• _Your instructions_
Lines from the first one down to the one containing "case pass =>" in the data below are the only ones needed; please return them exactly, both ends included.

[Collected data]
[Start of section]

/-- Settles O45: a WAITC word by the outstanding step and its aggregate, and the deadline of a channel that waits by the count
and by what its faults leave of the wait. -/
theorem waitWordsAndDeadlines : Obligations.WaitWordsAndDeadlines := by
  refine ⟨?pass, ?complete, ?wait, ?ends, ?judged, ?early⟩
  case pass =>
    intro ch w c q s hr hw hopen
    show execWaitc ch s = _
    exact onLive_word hr hw rfl rfl (by simp only [hopen]; rfl)
  case complete =>
    intro ch w c q s hr hw hopen hdone
    show execWaitc ch s = _
    exact onLive_word hr hw rfl rfl (by simp only [hopen, hdone]; rfl)
  case wait =>
    intro ch w c q s hr hw hopen hdone
    show execWaitc ch s = _
    exact onLive_word hr hw rfl rfl (by simp only [hopen, hdone]; rfl)
  case ends =>
    intro ch c c2 s hr hc hwait hexec hopen hshort hdue hc2 hwait2 hexec2
    rw [exec_waitcDeadline_due hr hc hwait hexec hopen hshort hdue]
    exact congrArg _ (State.endStanding_of_waiting hc2 hwait2 hexec2)
  case judged =>
    intro ch c c2 s hr hc hwait hexec hopen hshort hdue hc2 hleft
    rw [exec_waitcDeadline_due hr hc hwait hexec hopen hshort hdue]
    exact congrArg _ (State.endStanding_of_left hc2 hleft)
  case early =>
    intro ch c s hr hc _ _ _ _ hearly
    exact exec_waitcDeadline_early hr hc hearly

/-! ### REDUCE, SAMPLE and ACCEPT (R156, R188, R189) -/

/-- A word whose key is not open yet opens it, without partials and with the first deadline. -/
theorem State.attachWord_opens {s : State} {part : Nat} {h : PHdr}
    (hnew : (s.d.tau.find? fun k => k.partition == part && samePKey k.first h) = none) (w step pos : Nat) (roles : Option Ivs) :
    s.attachWord part h w step pos roles = (s.modD fun d => { d with tau := d.tau ++
      [{ partition := part, first := h, atLfn := s.dbx.lfn, deadline := some s.firstDeadline, word := some w, step := step,
         pos := pos, roles := roles }] }).showTau := by
  simp only [State.attachWord, hnew]

/-- Settles O46: a REDUCE, a SAMPLE and an ACCEPT word by what its turn does, and the key that a word opens. -/
theorem reduceSampleAcceptWords : Obligations.ReduceSampleAcceptWords := by
  refine ⟨?reduce, ?sample, ?opens, ?accept⟩
  case reduce =>
    intro ch w c q s hr hw
    show execReduce ch s = _
    exact onLive_word hr hw rfl rfl rfl
  case sample =>
    intro ch w c q s hr hw
    show execSample ch s = _
    exact onLive_word hr hw rfl rfl rfl
  case opens =>
    intro part w step pos h roles s hnew
    exact State.attachWord_opens hnew w step pos roles
  case accept =>
    intro ch w c q s hr hw
    obtain ⟨hc, -⟩ := hw.chan_wait
    have hcounted : (s.countWord ch c).chan ch = some c := (State.chan_countWord ch).trans hc
    show execAccept ch s = _
    exact onLive_word hr hw rfl rfl (State.modCh_congr hcounted rfl)

/-! ### Words held for a full ring (R160) -/

/-- The end of a POST or a HALT word, which has left `t`: a channel that it has held for a full ring counts. -/
def State.countHeld (s t : State) (ch : Nat) : State :=
  match t.chan ch, s.chan ch with
  | some a, some b => if a.wait == .ring && b.wait != .ring then t.bump F.condRingWaitCount else t
  | _, _ => t

section
variable {s t : State} {ch : Nat} {a b : CondChan}

theorem State.countHeld_of_free (ha : t.chan ch = some a) (hfree : a.wait ≠ .ring) : s.countHeld t ch = t := by
  simp only [State.countHeld, ha]
  cases s.chan ch with
  | none => rfl
  | some b => exact if_neg (by simp [hfree])

theorem State.countHeld_of_held (ha : t.chan ch = some a) (hheld : a.wait = .ring) (hb : s.chan ch = some b)
    (hwas : b.wait ≠ .ring) : s.countHeld t ch = t.bump F.condRingWaitCount := by
  simp only [State.countHeld, ha, hb]
  exact if_pos (by simp [hheld, hwas])

end
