-- ==== Sys2Proof/Machine/Float.lean ====
section
/-! DEFINITION. IEEE 754 binary32 and binary64 values and their arithmetic, exact and then rounded once to nearest, ties to
even (00_scope.md R9). A finite value is held as its sign and its magnitude counted in units of the format's smallest
subnormal, so that every sum and product is exact integer arithmetic. Subnormals are kept, there are no exception flags,
and there is one NaN (92 D18, D19). -/

namespace Sys2Proof.Machine

/-- A binary format: the widths of its exponent and fraction fields, and the exponent of its unit, the smallest
subnormal being 2^-unitExp. -/
structure FloatFmt where
  expBits : Nat
  fracBits : Nat
  unitExp : Nat
deriving DecidableEq, Repr

/-- binary32 -/
def b32 : FloatFmt := { expBits := 8, fracBits := 23, unitExp := 149 }

/-- binary64 -/
def b64 : FloatFmt := { expBits := 11, fracBits := 52, unitExp := 1074 }

/-- A floating-point value: `fin neg mag` is (-1)^neg · mag · 2^-unitExp, so that +0 and -0 are two values. -/
inductive FVal where
  | nan
  | inf (neg : Bool)
  | fin (neg : Bool) (mag : Nat)
deriving DecidableEq, Repr

/-- The value of a bit pattern. -/
def decodeFloat (f : FloatFmt) (w : Nat) : FVal :=
  let neg := w / 2 ^ (f.expBits + f.fracBits) % 2 == 1
  let ex := w / 2 ^ f.fracBits % 2 ^ f.expBits
  let fr := w % 2 ^ f.fracBits
  if ex = 2 ^ f.expBits - 1 then (if fr = 0 then .inf neg else .nan)
  else if ex = 0 then .fin neg fr
  else .fin neg ((2 ^ f.fracBits + fr) * 2 ^ (ex - 1))

/-- The sign bit of a bit pattern. -/
def signBit (f : FloatFmt) (neg : Bool) : Nat := if neg then 2 ^ (f.expBits + f.fracBits) else 0

/-- The bit pattern of a magnitude below the overflow limit; the fraction shifted in overlaps the exponent field by the
leading bit, so a subnormal needs no case of its own. -/
def magBits (f : FloatFmt) (mag : Nat) : Nat :=
  let sh := mag.log2 - f.fracBits
  sh * 2 ^ f.fracBits + mag / 2 ^ sh

/-- The bit pattern of a value; a NaN is the canonical quiet NaN (00_scope.md R9 `canon`: 0x7FC00000 for binary32). -/
def encodeFloat (f : FloatFmt) : FVal → Nat
  | .nan => (2 ^ f.expBits - 1) * 2 ^ f.fracBits + 2 ^ (f.fracBits - 1)
  | .inf neg => signBit f neg + (2 ^ f.expBits - 1) * 2 ^ f.fracBits
  | .fin neg mag => signBit f neg + magBits f mag

/-- The representable magnitude nearest to num/den units, ties to the even one, as if the exponent had no upper end.
Above 2^(fracBits+1) units the representable magnitudes are the multiples of 2^sh. -/
def roundMag (f : FloatFmt) (num den : Nat) : Nat :=
  let sh := (num / den).log2 - f.fracBits
  let d := den * 2 ^ sh
  let q := num / d
  let r := num % d
  (if d < 2 * r ∨ (2 * r = d ∧ q % 2 = 1) then q + 1 else q) * 2 ^ sh

/-- The first magnitude that is too large for the format. -/
def overflowMag (f : FloatFmt) : Nat := 2 ^ (2 ^ f.expBits + f.fracBits - 2)

/-- `rn` of the real (-1)^neg · num/den units (00_scope.md R9 rn32, rn64). -/
def roundReal (f : FloatFmt) (neg : Bool) (num den : Nat) : FVal :=
  if overflowMag f ≤ roundMag f num den then .inf neg else .fin neg (roundMag f num den)

/-- a * b, rounded. -/
def fmul (f : FloatFmt) : FVal → FVal → FVal
  | .nan, _ => .nan
  | _, .nan => .nan
  | .inf n, .inf n' => .inf (n != n')
  | .inf n, .fin n' m => if m = 0 then .nan else .inf (n != n')
  | .fin n m, .inf n' => if m = 0 then .nan else .inf (n != n')
  | .fin n m, .fin n' m' => roundReal f (n != n') (m * m') (2 ^ f.unitExp)

/-- a + b, rounded; an exact zero sum of unlike signs is +0. -/
def fadd (f : FloatFmt) : FVal → FVal → FVal
  | .nan, _ => .nan
  | _, .nan => .nan
  | .inf n, .inf n' => if n = n' then .inf n else .nan
  | .inf n, .fin _ _ => .inf n
  | .fin _ _, .inf n => .inf n
  | .fin n m, .fin n' m' =>
    if n = n' then roundReal f n (m + m') 1
    else if m = m' then .fin false 0
    else if m' < m then roundReal f n (m - m') 1
    else roundReal f n' (m' - m) 1

/-- -a -/
def fneg : FVal → FVal
  | .nan => .nan
  | .inf n => .inf (!n)
  | .fin n m => .fin (!n) m

/-- a - b, rounded. -/
def fsub (f : FloatFmt) (a b : FVal) : FVal := fadd f a (fneg b)

/-- a / b, rounded. -/
def fdiv (f : FloatFmt) : FVal → FVal → FVal
  | .nan, _ => .nan
  | _, .nan => .nan
  | .inf _, .inf _ => .nan
  | .inf n, .fin n' _ => .inf (n != n')
  | .fin n _, .inf n' => .fin (n != n') 0
  | .fin n m, .fin n' m' =>
    if m' = 0 then (if m = 0 then .nan else .inf (n != n'))
    else roundReal f (n != n') (m * 2 ^ f.unitExp) m'

/-- 1.0 -/
def fone (f : FloatFmt) : FVal := .fin false (2 ^ f.unitExp)

/-- a == 0.0, true of +0 and -0 (42_color.md R211). -/
def isZero : FVal → Bool
  | .fin _ m => m == 0
  | _ => false

/-- a == 1.0 -/
def isOne (f : FloatFmt) (a : FVal) : Bool := a == fone f

/-- a > 1.0, false of a NaN. -/
def aboveOne (f : FloatFmt) : FVal → Bool
  | .inf false => true
  | .fin false m => 2 ^ f.unitExp < m
  | _ => false

/-- a < 0.0, false of -0 and of a NaN. -/
def belowZero : FVal → Bool
  | .inf true => true
  | .fin true m => m != 0
  | _ => false

/-- A value of one format in another, rounded where it does not fit: exact from binary32 to binary64, rn32 the other way. -/
def fconvert (src dst : FloatFmt) : FVal → FVal
  | .nan => .nan
  | .inf n => .inf n
  | .fin n m => roundReal dst n (m * 2 ^ dst.unitExp) (2 ^ src.unitExp)

/-- f32(b): the binary32 value of a word (00_scope.md R9). -/
def f32 (w : Word) : FVal := decodeFloat b32 w.toNat

/-- canon(bits32(x)): the word of a binary32 value, a NaN as 0x7FC00000 (00_scope.md R9). -/
def canonBits32 (x : FVal) : Word := BitVec.ofNat 32 (encodeFloat b32 x)

/-- f64(b): the binary64 value of 64 bits (00_scope.md R9). -/
def f64 (w : DWord) : FVal := decodeFloat b64 w.toNat

/-- bits64(x), with one NaN pattern. -/
def bits64 (x : FVal) : DWord := BitVec.ofNat 64 (encodeFloat b64 x)

/-- `mulF(a, b)` (40_kernels.md R134). -/
def mulF (a b : FVal) : FVal := fmul b32 a b

/-- `lerpF(p, q, a) = ((1.0 - a) * p) + (a * q)`, each operation rounded, in this order, unfused (R134, 92 D18). -/
def lerpF (p q a : FVal) : FVal :=
  let t1 := fsub b32 (fone b32) a
  let t2 := fmul b32 t1 p
  let t3 := fmul b32 a q
  fadd b32 t2 t3

/-- `prelerpF(p, q, a) = ((1.0 - a) * p) + q`, each operation rounded, in this order (R134). -/
def prelerpF (p q a : FVal) : FVal :=
  let t1 := fsub b32 (fone b32) a
  let t2 := fmul b32 t1 p
  fadd b32 t2 q

/-- `covF(cover) = rn32(cover / 255.0)`, one rounding (R134). -/
def covF (cover : Nat) : FVal := roundReal b32 false (cover * 2 ^ b32.unitExp) 255

/-- `multCoverF(c, cover) = c * covF(cover)` (R134). -/
def multCoverF (c : FVal) (cover : Nat) : FVal := fmul b32 c (covF cover)

end Sys2Proof.Machine
end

[End of section]

• _Written reply_
/-- Settles O45: a WAITC word by the outstanding step and its aggregate, and the deadline of a channel that waits by the count
and by what its faults leave of the wait. -/
theorem waitWordsAndDeadlines : Obligations.WaitWordsAndDeadlines := by
  refine ⟨?pass, ?complete, ?wait, ?ends, ?judged, ?early⟩
  case pass =>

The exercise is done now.